#### Provided material

/-! ### Device steps -/

theorem Sys.sameRing.sameCompletions {y z : Sys} {u : Nat} {r r' : DevRing} (h : y.sameRing z u)
    (hr : y.dev.rings[u]? = some r) (hr' : z.dev.rings[u]? = some r') : r.SameCompletions r' := by
  rw [Sys.sameRing, hr, hr'] at h
  exact congrArg (fun q : DevRing => { q with fetched := 0 }) (Option.some.inj h)

/-- After one ring is replaced, a ring is the new one or as it was. -/
theorem Sys.setRing_cases {y : Sys} {u v : Nat} {r r' w : DevRing} (hr : y.dev.rings[u]? = some r)
    (hr' : (y.setRing v w).dev.rings[u]? = some r') : v = u ∧ r' = w ∨ v ≠ u ∧ r' = r := by
  replace hr' : (y.dev.rings.set v w)[u]? = some r' := hr'
  by_cases hv : v = u
  · subst hv
    obtain ⟨hlt, -⟩ := List.getElem?_eq_some_iff.mp hr
    rw [List.getElem?_set_self hlt] at hr'
    cases hr'
    exact .inl ⟨rfl, rfl⟩
  · rw [List.getElem?_set_ne hv, hr] at hr'
    cases hr'
    exact .inr ⟨hv, rfl⟩

/-- The device writes byte `k`, not the last, of the slot that some ring is at (R264). -/
def Sys.WritesByte (y z : Sys) : Prop :=
  ∃ (v : Nat) (w : DevRing) (k : Nat) (b : Byte), y.dev.rings[v]? = some w ∧ w.told = true ∧ k + 1 < w.cqSize ∧
    z = { y with mem := y.mem.set (w.compSlot + k) b }

/-- The device writes the last byte, which holds the colour, of the slot that ring `v` is at (R263 to R265). -/
def Sys.Completes (cfg : Config) (y z : Sys) (v : Nat) : Prop :=
  ∃ (w : DevRing) (low : BitVec 7) (c : List Byte), y.dev.rings[v]? = some w ∧ w.told = true ∧ 1 ≤ w.cqSize ∧
    w.full = false ∧
    z = { y with mem := y.mem.set (w.compSlot + (w.cqSize - 1)) (colorByte (w.color cfg) low) }.setRing v (w.advance cfg c)

theorem DevRing.told_of_mayProduce {r : DevRing} (h : r.mayProduce = true) : r.told = true :=
  (Bool.and_eq_true_iff.mp h).1

theorem DevRing.full_eq_false {r : DevRing} (htold : r.told = true) (h : ¬ r.overflows = true) : r.full = false := by
  rw [DevRing.overflows, htold, Bool.true_and] at h
  exact Bool.eq_false_iff.mpr h

section
variable (cfg : Config) (y : Sys) (v : Nat)

theorem Sys.devFetch_cases :
    y.devFetch v = y ∨
    ∃ w, y.dev.rings[v]? = some w ∧ y.devFetch v = y.setRing v { w with fetched := w.fetched + 1 } := by
  unfold devFetch
  split
  · exact .inl rfl
  · next w hw =>
    split
    · exact .inr ⟨w, hw, rfl⟩
    · exact .inl rfl

theorem Sys.devCompByte_cases (k : Nat) (b : Byte) :
    y.devCompByte v k b = y ∨ y.devCompByte v k b = y.breaks .notifyOverflow ∨ y.WritesByte (y.devCompByte v k b) := by
  unfold devCompByte
  split
  · exact .inl rfl
  · next w hw =>
    split
    · exact .inr (.inl rfl)
    · split
      · next h =>
        obtain ⟨hmay, hk⟩ := Bool.and_eq_true_iff.mp h
        exact .inr (.inr ⟨v, w, k, b, hw, DevRing.told_of_mayProduce hmay, of_decide_eq_true hk, rfl⟩)
      · exact .inl rfl

theorem Sys.devCompColor_cases (low : BitVec 7) :
    y.devCompColor cfg v low = y ∨ y.devCompColor cfg v low = y.breaks .notifyOverflow ∨
    y.Completes cfg (y.devCompColor cfg v low) v := by
  unfold devCompColor
  split
  · exact .inl rfl
  · next w hw =>
    dsimp only
    split
    · exact .inr (.inl rfl)
    · next hover =>
      split
      · next h =>
        obtain ⟨hmay, -⟩ := Bool.and_eq_true_iff.mp h
        obtain ⟨hmay, hsize⟩ := Bool.and_eq_true_iff.mp hmay
        have htold := DevRing.told_of_mayProduce hmay
        exact .inr (.inr ⟨w, low, _, hw, htold, of_decide_eq_true hsize, DevRing.full_eq_false htold hover, rfl⟩)
      · exact .inl rfl

/-- The steps of the command channel touch no ring and no ring memory. -/
theorem Sys.devAct_channel {a : DevAct}
    (ha : (∃ i, a = .dcCmd i) ∨ (∃ i k b, a = .dcComp i k b) ∨ (∃ i k b, a = .dcData i k b) ∨ ∃ i, a = .dcDone i) :
    (y.devAct cfg a).dev.rings = y.dev.rings ∧ (y.devAct cfg a).mem = y.mem := by
  obtain ⟨i, rfl⟩ | ⟨i, k, b, rfl⟩ | ⟨i, k, b, rfl⟩ | ⟨i, rfl⟩ := ha
  · simp only [devAct, devDcCmd]
    split <;> (try split) <;> exact ⟨rfl, rfl⟩
  · simp only [devAct, devDcComp]
    split <;> (try split) <;> exact ⟨rfl, rfl⟩
  · simp only [devAct, devDcData]
    split <;> (try split) <;> exact ⟨rfl, rfl⟩
  · simp only [devAct, devDcDone, Device.answer]
    split <;> (try split) <;> (try split) <;> exact ⟨rfl, rfl⟩

end

/-- What a device step that does not begin ring `u` anew can do to the ring and to ring memory: nothing but a fetch or the
note of a creation; a byte of some slot before its last; or the last byte of a slot, whose ring goes on to the next. -/
theorem Sys.devAct_ring_cases {cfg : Config} {y : Sys} {a : DevAct} {u : Nat} {r r' : DevRing}
    (hr : y.dev.rings[u]? = some r) (hr' : (y.devAct cfg a).dev.rings[u]? = some r') (ha : ∀ c, a ≠ .learn c u) :
    (r.SameCompletions r' ∧ (y.devAct cfg a).mem = y.mem) ∨ y.WritesByte (y.devAct cfg a) ∨
    ∃ v, y.Completes cfg (y.devAct cfg a) v := by
  have hsame : (y.devAct cfg a).dev.rings = y.dev.rings ∧ (y.devAct cfg a).mem = y.mem →
      r.SameCompletions r' ∧ (y.devAct cfg a).mem = y.mem := by
    rintro ⟨hrings, hmem⟩
    rw [hrings, hr] at hr'
    cases hr'
    exact ⟨rfl, hmem⟩
  cases a with
  | learn c v =>
    have hv : u ≠ v := fun heq => ha c (heq ▸ rfl)
    obtain ⟨-, hother, -⟩ := TellsOnly.devLearn y c v
    exact .inl ⟨(hother u hv).2.sameCompletions hr hr', by rw [devAct, devLearn_eq]⟩
  | fetch v =>
    refine .inl ?_
    rw [devAct] at hr' hsame ⊢
    obtain h | ⟨w, hw, h⟩ := y.devFetch_cases v <;> rw [h] at hr' hsame ⊢
    · exact hsame ⟨rfl, rfl⟩
    · obtain ⟨rfl, rfl⟩ | ⟨-, rfl⟩ := setRing_cases hr hr'
      · cases hr.symm.trans hw
        exact ⟨rfl, rfl⟩
      · exact ⟨rfl, rfl⟩
  | compByte v k b =>
    rw [devAct] at hsame ⊢
    obtain h | h | h := y.devCompByte_cases v k b
    · exact .inl (hsame (by rw [h]; exact ⟨rfl, rfl⟩))
    · exact .inl (hsame (by rw [h]; exact ⟨rfl, rfl⟩))
    · exact .inr (.inl h)
  | compColor v low =>
    rw [devAct] at hsame ⊢
    obtain h | h | h := y.devCompColor_cases cfg v low
    · exact .inl (hsame (by rw [h]; exact ⟨rfl, rfl⟩))
    · exact .inl (hsame (by rw [h]; exact ⟨rfl, rfl⟩))
    · exact .inr (.inr ⟨v, h⟩)
  | dcCmd i => exact .inl (hsame (y.devAct_channel cfg (.inl ⟨i, rfl⟩)))
  | dcComp i k b => exact .inl (hsame (y.devAct_channel cfg (.inr (.inl ⟨i, k, b, rfl⟩))))
  | dcData i k b => exact .inl (hsame (y.devAct_channel cfg (.inr (.inr (.inl ⟨i, k, b, rfl⟩)))))
  | dcDone i => exact .inl (hsame (y.devAct_channel cfg (.inr (.inr (.inr ⟨i, rfl⟩)))))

#### What is expected
Using the data above, repeat exactly the lines that begin at the line with "1 ≤ w.cqSize ∧" and end at the line with "(Bool.and_eq_true_iff.mp h).1", both ends included.

#### Answer to this exercise
  ∃ (w : DevRing) (low : BitVec 7) (c : List Byte), y.dev.rings[v]? = some w ∧ w.told = true ∧ 1 ≤ w.cqSize ∧
    w.full = false ∧
    z = { y with mem := y.mem.set (w.compSlot + (w.cqSize - 1)) (colorByte (w.color cfg) low) }.setRing v (w.advance cfg c)

theorem DevRing.told_of_mayProduce {r : DevRing} (h : r.mayProduce = true) : r.told = true :=
  (Bool.and_eq_true_iff.mp h).1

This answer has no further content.